Listed entries Block Start

/-- ADMIT_DIE (12 R318 steps 4-6, R319): once every home has reclaimed the die's agents, and those of a die still leaving, and the position check confirms it, the die is in service:
its homes start with empty directories and take back orphans; informational LINK_FAIL 0xD8. -/
def execAdmitDie (d : Unit6) (s : State) : Out :=
  let waits := s.reclaims.any (fun r => decide (24 ≤ r.2.1 ∧ r.2.1 < 40))
  if !s.rejoins.contains d.val || waits || fget s (Reg.GLB_DIE_IDENT d) 2 2 != 1 then .next s
  else
    let s := s.withAbsent (s.absent.filter (· ≠ d.val)) |>.withRejoins (s.rejoins.filter (· ≠ d.val))
    let s := mgt (agentsBack (homesChanged (recount s d))) 7 d 0
    .next (note s (cornerstone s) Rsn.LINK_FAIL 0xD8 14 d [])

/-! ### Narrowing (12 R310) -/

/-- The first SEQ that is a multiple of 64 and at least 128 beyond the current one. -/
def switchSeq (next : Nat) : Nat := roundUp (next + 128) 64 % 65536

/-- A receiver takes a logical group out of its GOOD mask: a spare in its place, or one step narrower; by more than one step it is a
RETRAIN. -/
def narrowStart (s : State) (u j g : Nat) : State :=
  let x := bondX s u j
  let w := fget s (Reg.BND_STATUS u j) 3 5
  let m := fget s (Reg.BND_RX_GOOD u j) 0 26
  let pos := (goodList m).getD g 0
  let m' := if m.testBit pos then m - 2 ^ pos else m
  let w' := min w (widthOf (goodList m').length)
  if x.narrow.isSome then s
  else if w' + 4 < w ∨ w' = 0 then retrain (fset s (Reg.BND_RX_GOOD u j) 0 26 m') u j 0xD3
  else
    let e := (fget s (Reg.BND_STATUS u j) 8 8 + 1) % 256
    let s := setBondX s u j { x with narrow := some ⟨m', w', true, none, none⟩ }
    sendTicket s u j 3 e w' m' 0

/-- Both SWITCHes are known: the change is made (12 R310 step 3), counted, and recorded with LINK_FAIL 0xD3. Later flits carry the new epoch. -/
def narrowEnd (s : State) (u j : Nat) : State :=
  let x := bondX s u j
  match x.narrow with
  | some n =>
    match n.txSwitch, n.rxSwitch with
    | some sw, some _ =>
      let a := Reg.BND_STATUS u j
      let s := fset (fset s a 3 5 n.width) a 8 8 ((fget s a 8 8 + 1) % 256)
      let s := fset (fset s (Reg.BND_RX_GOOD u j) 0 26 n.good) (Reg.BND_TX_MAP u j) 0 26 (lowest x.pGood n.width)
      let s := holdAdd s (Reg.BND_EVENTS u j) 8 8 1
      let s := setBondX s u j { x with txSw := some sw }
      raise s (jointEv s u j 0xD3 7) (jointConseq s u j)
    | _, _ => s
  | none => s

/-- NARROW_PROPOSE received: answered with NARROW_CONFIRM, the smaller width and a SWITCH. -/
def execNarrowPropose (u : Unit6) (j : Joint) (t : List Byte) (s : State) : Out :=
  let x := bondX s u j
  let a := Reg.BND_STATUS u j
  let e := (fget s a 8 8 + 1) % 256
  if bndState s u j ≠ 4 || !ticketOk t 3 || dfld t 1 1 ≠ e then .next s
  else
    let w := fget s a 3 5
    let n := x.narrow.getD ⟨fget s (Reg.BND_RX_GOOD u j) 0 26, w, false, none, none⟩
    let w' := min n.width (widthOf (dfld t 2 1))
    if w' + 4 < w ∨ w' = 0 then .next (retrain s u j 0xD3)
    else
      let sw := n.txSwitch.getD (switchSeq x.next)
      let s := setBondX s u j { x with pGood := dfld t 4 4 % 2 ^ 26, narrow := some { n with width := w', txSwitch := some sw } }
      .next (sendTicket s u j 4 e w' n.good sw)

/-- NARROW_CONFIRM received: it fixes the partner's SWITCH, and is answered in the same way by the end that proposed; a width more than one step below
is a RETRAIN. -/
def execNarrowConfirm (u : Unit6) (j : Joint) (t : List Byte) (s : State) : Out :=
  let x := bondX s u j
  let e := (fget s (Reg.BND_STATUS u j) 8 8 + 1) % 256
  match x.narrow with
  | none => .next s
  | some n =>
    if bndState s u j ≠ 4 || !ticketOk t 4 || dfld t 1 1 ≠ e || n.rxSwitch.isSome then .next s
    else
      let w := min n.width (widthOf (dfld t 2 1))
      if w + 4 < fget s (Reg.BND_STATUS u j) 3 5 ∨ w = 0 then .next (retrain s u j 0xD3) else
      let sw := n.txSwitch.getD (switchSeq x.next)
      let s := setBondX s u j { x with
        pGood := dfld t 4 4 % 2 ^ 26
        narrow := some { n with width := w, txSwitch := some sw, rxSwitch := some (dfld t 8 2) } }
      let s := if n.txSwitch.isNone then sendTicket s u j 4 e w n.good sw else s
      .next (narrowEnd s u j)

/-- NARROW_TIMEOUT: an exchange not completed is a RETRAIN with LINK_FAIL 0xD3. -/
def execNarrowTimeout (u : Unit6) (j : Joint) (s : State) : Out :=
  match (bondX s u j).narrow with
  | some n => .next (if bndState s u j = 4 ∧ (n.txSwitch.isNone ∨ n.rxSwitch.isNone) then retrain s u j 0xD3 else s)
  | none => .next s

/-! ### Flits (12 R302, R303, R313) -/

/-- Whether a CRC failure is counted against the group that carried the flit, and the group removed at its eighth in 1,024 flits. -/
def countFlit (s : State) (u j : Nat) (failed : Bool) : State :=
  let x := bondX s u j
  let w := max 1 x.rxW
  let g := x.seen % w
  let h := (failed :: tget (fun _ => []) x.hist g).take 1024
  let s := setBondX s u j { x with seen := (x.seen + 1) % w, hist := tset (fun _ => []) x.hist g h }
  if failed ∧ 8 ≤ (h.filter id).length then narrowStart s u j g else s

/-- From the partner's SWITCH on, flits come on the groups of the new width, from group 0 (12 R310 step 3). -/
def rxSwitched (s : State) (u j seq : Nat) : State :=
  let x := bondX s u j
  match x.narrow with
  | some n => if n.rxSwitch.any (fun r => decide ((seq + 65536 - r) % 65536 < 32768)) then
      setBondX s u j { x with narrow := none, rxW := bndWidth s u j, seen := 0, hist := [] } else s
  | none => s

/-- The messages that a flit ends: their credits are due back, and those for another unit go on (12 R303, R311); of a die
that is not admitted yet only MGT is accepted (12 R318). -/
def takeSlotsIn (s : State) (u j : Nat) (f : List Byte) : State :=
  let x := bondX s u j
  let r := flitMsgs x.inb (flitFld f 42 4) ((f.drop 8).take 240)
  let ms := r.1.map slotMsg
  let only := outOf s (farEnd u j).1
  let owe := ms.foldl (fun o m => if m.cls < 6 then o.set m.cls (o.getD m.cls 0 + m.len / 16 + 1) else o) x.owe
  ms.foldl (fun s m => if m.dst = u ∨ 6 ≤ m.dst ∨ (only && m.cls != 5) then s else sendOn s u m) (setBondX s u j { x with inb := r.2, owe := owe })

/-- ACK, credits and NAK of a good flit. -/
def flitBack (s : State) (u j : Nat) (f : List Byte) : State :=
  let x := bondX s u j
  let held := x.replay.length
  let done := (flitFld f 16 16 + 65537 + held - x.next) % 65536
  let rest := if done ≤ held then x.replay.drop done else x.replay
  let c := flitFld f 46 3
  let x := if c < 6 then x.refund c (flitFld f 49 12) else x
  let nak := flitFld f 32 1 = 1 ∧ !rest.isEmpty
  let s := setBondX s u j { x with replay := rest, again := if nak then rest else x.again.filter (fun g => rest.contains g) }
  if flitFld f 32 1 = 1 ∧ !rest.isEmpty then
    emit (wrapAdd s (Reg.BND_ERR u j) 16 16 1) .flit [u, j, 2, flitFld f 16 16 + 1] []
  else s

/-- The epoch a flit must carry: that held, or the new one from the partner's SWITCH on while a narrowing completes; flits before the SWITCH still
carry the old one. -/
def epochOk (s : State) (u j seq e : Nat) : Bool :=
  let held := fget s (Reg.BND_STATUS u j) 8 8
  match (bondX s u j).narrow with
  | some n => match n.rxSwitch with
    | some r => if (seq + 65536 - r) % 65536 < 32768 then e == held else e == (held + 255) % 256
    | none => e == held
  | none => e == held

/-- FLIT_RECEIVE: `low` a logical group whose margin has fallen below 4 UI. -/
def execFlitReceive (u : Unit6) (j : Joint) (f : List Byte) (low : Option (Fin 24)) (s : State) : Out :=
  if f.length ≠ 256 then .refused .illFormed
  else
    let v := bndState s u j
    let good := flitCrc f == leNat (f.drop 248)
    if (v = 3 ∨ v = 5) ∧ good ∧ flitFld f 61 1 = 1 then .next (bndAbsent s u j)
    else if v ≠ 4 then .next s
    else
      let s := match low with
        | some g => if g.val < fget s (Reg.BND_STATUS u j) 3 5 then narrowStart s u j g else s
        | none => s
      if bndState s u j ≠ 4 then .next s
      else if !good then .next (countFlit (holdAdd s (Reg.BND_ERR u j) 0 16 1) u j true)
      else
        let seq := flitFld f 0 16
        let s := countFlit (if seq = (bondX s u j).expect then rxSwitched s u j seq else s) u j false
        let x := bondX s u j
        let d := (seq + 65536 - x.expect) % 65536
        if flitFld f 61 1 = 1 then .next (bndAbsent s u j)
        else if !epochOk s u j seq (flitFld f 34 8) then .next (retrain s u j 0xD1)
        else if d = 0 then
          if flitFld f 33 1 = 1 then .next (flitBack s u j f)
          else
            let s := setBondX s u j { x with expect := (x.expect + 1) % 65536, naks := 0 }
            .next (emit (takeSlotsIn (flitBack s u j f) u j f) .flit [u, j, 0, seq] ((f.drop 8).take 240))
        else if d ≤ 2048 then
          let s := flitBack s u j f
          let k := x.naks + 1
          if 8 ≤ k then .next (retrain s u j 0xD0)
          else .next (emit (setBondX s u j { bondX s u j with naks := k, nak := true }) .flit [u, j, 1, (x.expect + 65535) % 65536] [])
        else if 65536 - 2048 ≤ d then .next (flitBack s u j f)
        else .next (retrain s u j 0xD2)

end Sys2Proof.Machine
end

Listed entries Block End

:: What you need to do ::
Take the line above containing "def narrowStart (s", the line containing "let m' := if", and all lines in between, and copy them exactly without anything else.

:: Result for this task ::
def narrowStart (s : State) (u j g : Nat) : State :=
  let x := bondX s u j
  let w := fget s (Reg.BND_STATUS u j) 3 5
  let m := fget s (Reg.BND_RX_GOOD u j) 0 26
  let pos := (goodList m).getD g 0
  let m' := if m.testBit pos then m - 2 ^ pos else m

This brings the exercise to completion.